A few cases have required a social media user to give his password, user name and log in ID to an opponent for ediscovery.  In these cases, the user was an individual.   But what if the user were an enterprise?

In Zimmerman v. Weis Markets Inc., an employee claimed he suffered great injury from a workplace accident, so he sued his employer.   But the public portions of his Myspace and Facebook sites contradicted some of his claims.   His employer surmised that non-public portions of his social sites would reveal more information relevant to his injury.

No Expectation of Privacy?

The Pennsylvania court compelled the employee to give to the employer his Myspace and Facebook passwords, user names and log in names.  The court dismissed the employee’s claims to privacy, saying, “Zimmerman voluntarily posted all of the pictures and information on his Facebook and Myspace sites to share with other users of these social network sites, and he cannot now claim he possesses any reasonable expectation of privacy to prevent [his employer] from access to such information.”

What Do Social Media Privacy Policies Say?

The court went on to say, “All the authorities recognize that Facebook and Myspace do not guarantee complete privacy.  Facebook’s privacy policy explains that users post any content on the site at their own risk and informs users that this information may become publicly available.”

Although the privacy policies at those sites are very complex, the court did not engage in an in-depth analysis of the precise words in those policies.

Access to Email and Chat Messages?

Further, the court did not consider that those log-on credentials will grant access to the content of private, one-on-one chat or email messages, or messages that are the equivalent to private email.

Historically, in civil ediscovery, it has been more common to require an email user to turn over relevant messages -- one-by-one –- not to turn over his log-on credentials so the opponent can access all messages in his email account.

The configuration of social media sites is complex, and privacy for particular bits of information can often be adjusted with a fine degree of precision.  For example, in Google Plus, a user can “post” information on his page, but make it viewable by only one friend.  In effect, the “post” is analogous to a private email message to that friend.

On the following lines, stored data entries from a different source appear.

/-- The frame of a control entry is no CLAIM. -/
theorem carries_control (s : State) (e : ControlEntry) (attempts : Nat) (onLine : Bool) :
    s.Carries ⟨.control e, { sender := s.station, body := s.controlBody e }, attempts, onLine⟩ :=
  ⟨rfl, fun hc => (by cases hc), fun _ w => by cases e <;> simp [State.controlBody]⟩

theorem supplyFill (h : s.HoldsAgree) (e : Service) (attempts : Nat) : (s.supplyFill e attempts).HoldsAgree := by
  unfold State.supplyFill
  dsimp only
  split
  · exact h.supply _ _ _ fun _ => ⟨rfl, fun hc => (by cases hc), fun _ w => by simp⟩
  · have hg : (s.grantFillRead ⟨e.window, e.next, false, false⟩).HoldsAgree := h.of_view rfl
    exact hg.supply _ _ _ fun _ => ⟨rfl, fun hc => (by cases hc), fun _ w => by simp⟩

theorem resupply (h : s.HoldsAgree) {f : InFlight} (hf : s.sched.inflight = some f) : (s.resupply f).HoldsAgree := by
  have hc : s.ctl.state ≠ .stopped → s.Carries ⟨f.source, f.frame, f.attempts, true⟩ := fun hn =>
    have := h.inflight hn f hf
    ⟨this.sender, this.record, this.others⟩
  unfold State.resupply
  split
  · exact h.supply _ _ _ hc
  · rename_i hsrc
    rw [hsrc]
    exact h.supply _ _ _ fun _ => carries_control s _ _ _
  · exact h.supply _ _ _ hc
  · (repeat' split)
    · exact h.supplyFill _ _
    · exact h
    · exact h

theorem selectPublication (h : s.HoldsAgree) {r : PubRecord} {rest : List PubRecord} (hq : s.pub.queue = r :: rest) :
    (s.selectPublication r rest).HoldsAgree := by
  have hp : State.HoldsAgree { s with pub.queue := { r with selected := true } :: rest, sched.inflight := none } :=
    { h with
      quiet := fun h1 h2 h3 => by have := h.quiet h1 h2 h3; rw [hq] at this; cases this
      claims := fun hn => by
        have := h.claims hn
        rw [hq] at this
        cases hk : (r.kind == PubKind.claim) <;> simpa [List.filter_cons, hk] using this
      windows := fun hn x hx hk => by
        rcases List.mem_cons.1 hx with rfl | hx
        · exact h.windows hn r (by simp [hq]) hk
        · exact h.windows hn x (by simp [hq, hx]) hk
      unsent := fun hn x hx hk hsel => by
        rcases List.mem_cons.1 hx with rfl | hx
        · cases hsel
        · exact h.unsent hn x (by simp [hq, hx]) hk hsel
      inflight := by intro _ g hg; cases hg }
  refine hp.putFlight (g := ⟨.publication, { sender := s.station, body := r.body }, 0, true⟩) (fun _ => ?_) rfl
  exact ⟨rfl, fun _ => ⟨_, rest, rfl, rfl, rfl⟩, fun hn => absurd rfl hn⟩

theorem selectFill (h : s.HoldsAgree) (e : Service) : (s.selectFill e).HoldsAgree :=
  State.HoldsAgree.supplyFill (s := { s with sched.turn := .publications }) (h.of_view rfl) e 0

theorem select (h : s.HoldsAgree) : s.select.HoldsAgree := by
  have ht : State.HoldsAgree { s with sched.control := s.sched.control.dropWhile s.entryOvertaken } := h.of_view rfl
  unfold State.select
  dsimp only
  split
  · split
    · exact ht
    · exact ht.supply _ _ _ fun _ => (carries_control s _ _ _).of_eq rfl rfl
  · split
    · exact ht
    · unfold State.selectByTurn
      (repeat' split)
      · exact ht.selectPublication (by assumption)
      · exact ht.selectFill _
      · exact ht.selectPublication (by assumption)
      · exact ht.selectFill _
      · exact ht

theorem atOpportunity (h : s.HoldsAgree) : s.atOpportunity.HoldsAgree := by
  unfold State.atOpportunity
  split
  · exact h
  · split
    · split
      · exact h.abandonWith _ _
      · exact h.resupply (by assumption)
    · exact h.select

/-! ### Acceptance -/

theorem acceptTimers (h : s.HoldsAgree) (sender : Nat) (sent : Bool) : (s.acceptTimers sender sent).HoldsAgree := by
  unfold State.acceptTimers
  dsimp only
  (repeat' split) <;> exact h.of_view rfl
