-- ==== Sys2Proof/Tests/Slice0.lean ====
section
/-! SUPPORT. Tests on fixed values: ill-formed operands refused, numbers that the spec's examples give, and for every
statement with hypotheses a state that meets them, clause by clause, at values where the clauses meet. -/

namespace Sys2Proof.Tests

open Sys2Proof.Machine

set_option Elab.async false

/-! ### Well-formedness -/

theorem test_wellFormed_refuses :
    [Instr.frameEnd (List.replicate 138 0), .lostArbitration 10, .lineFault 1370,
      .silenceTimerExpiry 32, .leaseExpiry 16, .fetchTimerExpiry 16, .selectionEnd 34,
      .illegalCode 0x01].map Instr.wellFormed = List.replicate 8 false := by decide +kernel

theorem test_wellFormed_admits :
    [Instr.frameEnd (List.replicate 137 0), .frameEnd [], .lostArbitration 9, .lineFault 1369, .silenceTimerExpiry 31,
      .leaseExpiry 15, .fetchTimerExpiry 15, .selectionEnd 33,
      .illegalCode 0x0D].map Instr.wellFormed = List.replicate 9 true := by decide +kernel

/-! ### Values the spec's examples give -/

/-- R183: the check code of the nine ASCII bytes of 123456789. -/
theorem test_check_code : crc [0x31, 0x32, 0x33, 0x34, 0x35, 0x36, 0x37, 0x38, 0x39] = 0x29B1 := by decide +kernel

/-- R189: the entry bytes after pin reset. -/
theorem test_reset_entry_bytes :
    Entry.reset.portBytes = [0x00, 0x02, 0x00, 0x00, 0x00, 0xFF, 0x00, 0x00] := by decide +kernel

/-- R166, R189: bytes of the port and the commands they take. -/
theorem test_port_bytes :
    decodePort [0x02, 0x40, 0xF8, 0x00] = some (.read 0x40F8, [0x00]) ∧ decodePort [0x02, 0x40] = none
      ∧ decodePort [0x0D, 0x01] = some (.illegalCode 0x0D, [0x01])
      ∧ decodePort [0x10, 0x02, 0x03, 0x02, 0x40, 0x00, 0x06, 0xFF, 0x00, 0x40]
        = some (.loadEntry 0x02 0x03 0x02 0x4000 0x06 0xFF 0x00 0x40, []) := by decide +kernel

/-- The window table of section 3.7. -/
def table7 : List Entry :=
  [{ Entry.reset with enabled := true, base := 0x4000, size := 2, policy := .guarded, lease := 4, mirrored := true,
                      watched := true },
   { Entry.reset with enabled := true, base := 0x0000, size := 4, policy := .owned, owner := some 3, mirrored := true,
                      loc := 4 },
   { Entry.reset with enabled := true, base := 0x4000, size := 6, mirrored := true, loc := 64 },
   { Entry.reset with enabled := true, base := 0x8000 },
   { Entry.reset with enabled := true, base := 0x0200, size := 3 }] ++ List.replicate 11 Entry.reset

/-- Station 7 with that table, in a station state, other stations 3 ACTIVE, 9 JOINED and 14 FOREIGN. -/
def station7 (state : StationState) : State :=
  { State.reset with
    pins := { rstAsserted := false, station := 7, rate := 1 }
    line := { Line.reset with state := .slotting, reference := some 3 }
    layout := { table := table7, signature := 0x4A60 }
    claims := [{ window := 0, queue := [], hold := .unheld, tag := none, lease := .stopped }]
    roster.entries := (List.replicate 32 RosterEntry.reset).set 3 ⟨.active, .running 8000⟩ |>.set 7 ⟨.active, .stopped⟩
      |>.set 9 ⟨.joined, .running 5⟩ |>.set 14 ⟨.foreign, .running 6⟩
    ctl := { State.reset.ctl with state := state, reason := .census, censusPending := decide (state = StationState.joining) } }

/-- What the receiver holds of a frame it received intact. -/
def intact (frame : Frame) : RxFrame :=
  { chars := frame.bytes.map fun b => ⟨b, false⟩, short := false, sending := false, framing := false, check := false,
    form := false, objects := false }

/-- The station in the verdict window of another station's frame. -/
def hearing (s : State) (frame : Frame) : State :=
  { s with line.state := .verdict, rx.frame := some (intact frame) }

/-- A frame of this station, from `source`, with `attempts` failed attempts. -/
def flight (source : Source) (body : Body) (attempts : Nat) (onLine : Bool) : InFlight :=
  { source := source, frame := { sender := 7, body := body }, attempts := attempts, onLine := onLine }

/-- The station in the verdict window of its own frame. -/
def sent (s : State) (g : InFlight) : State :=
  { s with line.state := .verdict, rx.frame := some g.ownFrame, sched.inflight := some g }

/-- The station with CS# low and no command taken. -/
def chosen (s : State) : State := { s with port := { s.port with selected := true, statusByte := s.statusByteNow } }

/-- The claim unit with one record of W0. -/
def guarded (s : State) (queue : List Nat) (hold : HoldState) (lease : Timer) : State :=
  { s with claims := [{ window := 0, queue := queue, hold := hold, tag := some 9, lease := lease }] }
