-- ==== Sys2Proof/Proofs/PinReset.lean ====
section
/-! The pin reset (R72): the values of the reset state that mirror memory, its users and its copies are read through. -/

namespace Sys2Proof.Machine

/-- A pin reset takes the state to the reset state; the commands that wait stay with their sender (log 1). -/
theorem exec_pinReset (s : State) : exec .pinReset s = .next { State.reset with pending := s.pending } := rfl

/-- R72: the memory of the reset state lists no byte, so every address reads 00. -/
@[simp] theorem State.read_reset (a : Nat) : Memory.read State.reset.mirror.mem a = 0 :=
  Memory.read_below (m := []) (List.forall_mem_nil _)

/-- R144: within the sixteen records and beyond them, a copy of the reset state reads as the reset record. -/
@[simp] theorem State.copy_reset (w : Nat) : State.reset.copy w = Copy.reset := by
  rw [State.copy, List.getD_eq_getElem?_getD]
  exact List.getElem?_getD_replicate_default_eq Copy.reset Config.windows w

/-- The apply engine is idle once no application waits and no zero-fill holds the memory. -/
theorem State.engineApplying_of_idle {s : State} (hz : s.mirror.zeroPending = false) (hq : s.mirror.inbound = [])
    (hh : s.mirror.holder = none) : s.engineApplying = false := by
  simp [State.engineApplying, State.applicationWaits, hz, hq, hh]

/-- Settles O8: the state after a pin reset is the reset state but for the queue, and each row of R72's table is read
off it through the lemmas above. -/
theorem pinResetClearsMirrorMemory : Obligations.PinResetClearsMirrorMemory := by
  intro s
  have copies (w : Nat) : ({ State.reset with pending := s.pending } : State).copy w = Copy.reset := State.copy_reset w
  refine ⟨{ State.reset with pending := s.pending }, exec_pinReset s, State.read_reset, rfl, rfl, rfl,
    State.engineApplying_of_idle rfl rfl rfl, rfl, rfl, rfl, rfl, rfl, rfl, fun w => ?_⟩
  rw [copies w]
  exact ⟨rfl, rfl, rfl⟩

end Sys2Proof.Machine
end

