/-- Settles O2. -/
theorem emptyQueueLetsOneCharacterTimePass : Obligations.EmptyQueueLetsOneCharacterTimePass := by
  intro s empty
  have stepped : step s = .next s.tick := by rw [step, empty]
  by_cases stopped : s.ctl.state = .stopped
  · have still : s.tick = s := if_neg (by simp [State.follows, stopped])
    rw [still] at stepped
    exact ⟨s, stepped, empty, rfl, rfl, rfl, fun _ => rfl, fun _ => rfl, fun running => absurd stopped running,
      fun running => absurd stopped running, fun running => absurd stopped running,
      fun _ running => absurd stopped running, fun running => absurd stopped running, fun running => absurd stopped running⟩
  · have ticks : s.tick = s.tickTimers.tickLine := if_pos (by simp [State.follows, stopped])
    have line : s.tickTimers.line = s.line := by simp
    have ran : s.tickTimers.ctl.state ≠ .stopped := State.tickTimers_state_ne stopped (by simp)
    have known (member : s.ctl.state ≠ .listening) : s.tickTimers.ctl.state ≠ .listening :=
      State.tickTimers_state_ne member (by simp)
    refine ⟨_, stepped, by simpa using empty, by simp, by simp, by simp, fun a => by simp, fun halted => absurd halted stopped,
      fun _ early => ?_, fun _ idle => ?_, fun _ slotting passed => ?_, fun g _ transmitting flight => ?_,
      fun _ verdict => ?_, fun _ stuck => ?_⟩
    · rw [ticks]
      obtain ⟨claims, refresh, units⟩ := State.tickLine_keeps (s := s.tickTimers) (by rw [line]; exact early)
      refine ⟨fun left state timer => ?_, fun n left member inside timer => ?_, fun left waits timer => ?_,
        fun w left g inside found timer => ?_, fun w left inside timer => ?_⟩
      · obtain ⟨roster, -⟩ := units (known (by rcases state with joining | active <;> simp [*]))
        rw [roster, State.tickTimers_announce timer]
      · obtain ⟨roster, -⟩ := units (known fun listening => by
          simp [State.isMember, StationState.isMember, listening] at member)
        rw [State.silenceTimer_of_roster roster, State.tickTimers_silence member inside timer]
      · obtain ⟨joining, -⟩ := (State.awaitsCensus_iff s).1 waits
        obtain ⟨-, ctl⟩ := units (known (by simp [joining]))
        rw [ctl, State.tickTimers_answer timer]
      · rw [State.guardOf_of_claims claims, State.tickTimers_lease inside found timer]
      · rw [State.copy_of_refresh refresh, State.tickTimers_fetch inside timer]
    · have ticked : s.tickTimers.tickLine = s.tickTimers.tickIdle := by rw [State.tickLine, line, idle]
      rw [ticks, ticked]
      refine ⟨fun gap silence => ?_, fun timing past reference => ?_, fun reference limit => ?_⟩
      · rw [State.tickIdle_counts ran (by rw [line]; exact idle) (by rw [line]; exact gap) (by rw [line]; exact silence)]
        simp [State.countedIdle]
      · rw [State.tickIdle_completes ran (by rw [line]; exact idle) (by rw [line]; exact timing) (by rw [line]; exact past)
          (by rw [line]; exact reference)]
        simp [State.countedIdle, Line.beginSlots]
      · exact State.tickIdle_silent ran (by rw [line]; exact idle) (by rw [line]; exact reference) (by rw [line]; exact limit)
    · have ticked : s.tickTimers.tickLine = s.tickTimers.tickSlot := by rw [State.tickLine, line, slotting]
      rw [ticks, ticked, State.tickSlot_passes ran (by rw [line]; exact slotting), line]
      simpa [State.ownSlot, State.station] using passed
    · have ticked : s.tickTimers.tickLine = s.tickTimers.tickFrame := by rw [State.tickLine, line, transmitting]
      have busy : s.lineBusy = true := by simp [State.lineBusy, transmitting]
      rw [ticks, ticked, State.tickFrame_line (by rw [line]; exact transmitting)
        ((State.tickTimers_inflight_of_busy busy).trans flight), line]
    · have ticked : s.tickTimers.tickLine = s.tickTimers.tickVerdict := by rw [State.tickLine, line, verdict]
      rw [ticks, ticked]
      refine ⟨fun early => ?_, fun f held past => ?_⟩
      · rw [State.tickVerdict_counts (by rw [line]; exact early), line]
      · have gap := State.tickVerdict_ends (s := s.tickTimers) (f := f) (by rw [line]; exact verdict) (by simpa using held)
          (by rw [line]; exact past)
        exact ⟨gap.idle, gap.free⟩
    · have ticked : s.tickTimers.tickLine = s.tickTimers.tickStuck := by rw [State.tickLine, line, stuck]
      rw [ticks, ticked]
      refine ⟨fun early => ?_, fun past => ?_⟩
      · rw [State.tickStuck_counts (by rw [line]; exact early), line]
      · rw [State.tickStuck_frees ran (by rw [line]; exact stuck) (by rw [line]; exact past), line]

end Sys2Proof.Machine
end
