/-- R211: DEC writes `expand_keys(K)` to RKC, 1 to RKV and `decrypt(K, (L, R))` to (L, R), nothing else,
whatever RKC and RKV held; and it equals KEXP followed by LDRK i; IROUND for i = 30 down to 0. -/
def Obligations.DecIsItsSingleSteppedForm : Prop :=
  ∀ s : State, ∃ t, exec .dec s = .next t ∧
    t.rkc = expandKeys Config.tables s.k ∧ t.rkv = true ∧
    (t.l, t.r) = decrypt Config.tables s.k (s.l, s.r) ∧
    t.t = s.t ∧ t.k = s.k ∧ t.err = s.err ∧ t.ecause = s.ecause ∧ SameHost s t ∧
    execAll (.kexp :: (List.finRange 31).reverse.flatMap fun i : Fin 31 => [.ldrk i, .iround]) s =
      .next t

/-- R206: from `K_31`, RETK i; IROUND for i = 30 down to 0 gives the (L, R) that DEC gives from `K_0`,
reads and writes no cache, and ends with the original key. -/
def Obligations.DecryptionByWalkingTheKeyBackward : Prop :=
  ∀ s : State, ∃ (t : State) (ks : Nat → Key), exec .dec s = .next t ∧ KeyStates s.k ks ∧
    execAll ((List.finRange 31).reverse.flatMap fun i : Fin 31 => [.retk i, .iround])
      (s.setKey (ks 31)) = .next (s.setBlock (t.l, t.r))

/-- R205: the ciphertext depends on K, L and R alone: two states that agree on those give the same
block, and so for DEC. -/
def Obligations.DriversDependOnKeyAndBlockAlone : Prop :=
  ∀ (s s' : State) (i : Instr), i = .enc ∨ i = .dec → s.k = s'.k → s.l = s'.l → s.r = s'.r →
    ∃ t t', exec i s = .next t ∧ exec i s' = .next t' ∧ t.l = t'.l ∧ t.r = t'.r ∧ t.k = t'.k

/-! ### Whole-machine rules about commands -/

/-- R230: no admitted command raises anything, whatever the data, but LDRK while RKV is 0 (R231). -/
def Obligations.AdmittedCommandsNeverRaise : Prop :=
  ∀ (i : Instr) (s : State), i.WellFormed → (∀ n, i = .ldrk n → s.rkv = true) →
    ∃ t, exec i s = .next t ∧ t.err = s.err ∧ t.ecause = s.ecause

/-- R83: an immediate above the legal range of its command raises `CmdError(2)` and does nothing else.
(KROL and KROR above 127 cannot be encoded; that they raise too is the model's, log 6.) -/
def Obligations.ImmediateAboveRangeRaises : Prop :=
  ∀ (i : Instr) (s : State), ¬ i.WellFormed → ∃ t, exec i s = .next t ∧ Raised 2 s t

/-- R22, R26, R29, R21: which commands may change K, RKV, RKC and T. -/
def Obligations.OnlyTheNamedCommandsWriteEachPart : Prop :=
  ∀ (i : Instr) (s t : State), exec i s = .next t →
    (t.rkc ≠ s.rkc ∨ t.rkv ≠ s.rkv → i = .kexp ∨ i = .dec) ∧
    (t.k ≠ s.k → ∃ n, i = .krol n ∨ i = .kror n ∨ i = .ksbn n ∨ i = .kisbn n ∨ i = .kxrc n ∨
      i = .advk n ∨ i = .retk n ∨ i = .ldrk n) ∧
    (i = .round ∨ i = .iround ∨ i = .enc ∨ i = .dec ∨ i = .kexp → t.t = s.t) ∧
    SameHost s t

/-- R233: what `raise CmdError(c)` does, and that it does nothing else. -/
def Obligations.RaisingSetsErrAndCauseOnly : Prop :=
  ∀ s : State, Raised 1 s (s.raiseCmdError .reservedOpcode) ∧
    Raised 2 s (s.raiseCmdError .reservedField) ∧ Raised 3 s (s.raiseCmdError .keysNotValid)

/-! ### The register window -/

/-- R52, R28: what a read returns at each of the 16 indices, in any state, and that a read changes no
state of the engine. -/
def Obligations.ReadReturnsTheRegister : Prop :=
  ∀ (s : State) (a : Fin 16),
    (a.val = 0 → s.regRead a = 0#32) ∧
    (a.val = 1 → (s.regRead a).toNat = s.ecause.toNat * 16 + s.rkv.toNat * 2 + s.err.toNat) ∧
    (a.val = 2 → s.regRead a = s.l) ∧ (a.val = 3 → s.regRead a = s.r) ∧
    (a.val = 4 → s.regRead a = s.t) ∧
    (a.val = 8 → s.regRead a = s.k.extractLsb' 0 32) ∧
    (a.val = 9 → s.regRead a = s.k.extractLsb' 32 32) ∧
    (a.val = 10 → s.regRead a = s.k.extractLsb' 64 32) ∧
    (a.val = 11 → s.regRead a = s.k.extractLsb' 96 32) ∧
    (a.val ∈ [5, 6, 7, 12, 13, 14, 15] → s.regRead a = 0#32) ∧
    ∃ t, takeEvent exec (.read a) s = .next t ∧ (∀ x, t.reg x = s.reg x) ∧ t.k = s.k ∧
      t.rkc = s.rkc ∧ SameStatus s t

/-- R53: what a write does at each of the 16 indices, in every state, faulted or not; the key writes
leave RKV and RKC alone. -/
def Obligations.WriteReplacesTheRegister : Prop :=
  ∀ (s : State) (a : Fin 16) (v : Word),
    (a.val = 0 → s.err = true → regWrite exec a v s = .next s) ∧
    (a.val = 0 → s.err = false → ∀ i, decode v = .ok i → regWrite exec a v s = exec i s) ∧
    (a.val = 0 → s.err = false → ∀ e, decode v = .error e →
      ∃ t, regWrite exec a v s = .next t ∧ (Raised 1 s t ∨ Raised 2 s t)) ∧
    (a.val = 2 → regWrite exec a v s = .next { s with l := v }) ∧
    (a.val = 3 → regWrite exec a v s = .next { s with r := v }) ∧
    (a.val = 4 → regWrite exec a v s = .next { s with t := v }) ∧
    (8 ≤ a.val → a.val ≤ 11 → ∃ k, regWrite exec a v s = .next { s with k := k } ∧
      ∀ b, b < 128 → k.getLsbD b =
        if 32 * (a.val - 8) ≤ b ∧ b < 32 * (a.val - 8) + 32 then v.getLsbD (b - 32 * (a.val - 8))
        else s.k.getLsbD b) ∧
    (a.val ∈ [1, 5, 6, 7, 12, 13, 14, 15] → regWrite exec a v s = .next s)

Enterprise Data in the Cloud

Could the logic of Zimmerman be applied against an enterprise in a civl lawsuit?  Could it lead to a requirement that an enterprise turn over full administrator access credentials for a social networking facility the enterprise uses with its employees and select trading partners such as vendors and customers?

It is becoming common for firms to use services like Yammer or Chatter, third-party, cloud-based services, to provide “internal” social networking.

Imagine this scenario: The opponent of a corporation shows a court that public postings of the corporation, sent in connection with a service like Yammer, are inconsistent with claims the corporation makes in litigation.   The “internal” part of the service shares information among the corporation, its employees and selected “business associates.”  In the “internal” service, varying degrees of access are granted to different people for different bits of information.

Further imagine that the confidentiality terms of the service provider do not guarantee absolute confidentiality under all circumstances. (A service provider cannot make such a guarantee.)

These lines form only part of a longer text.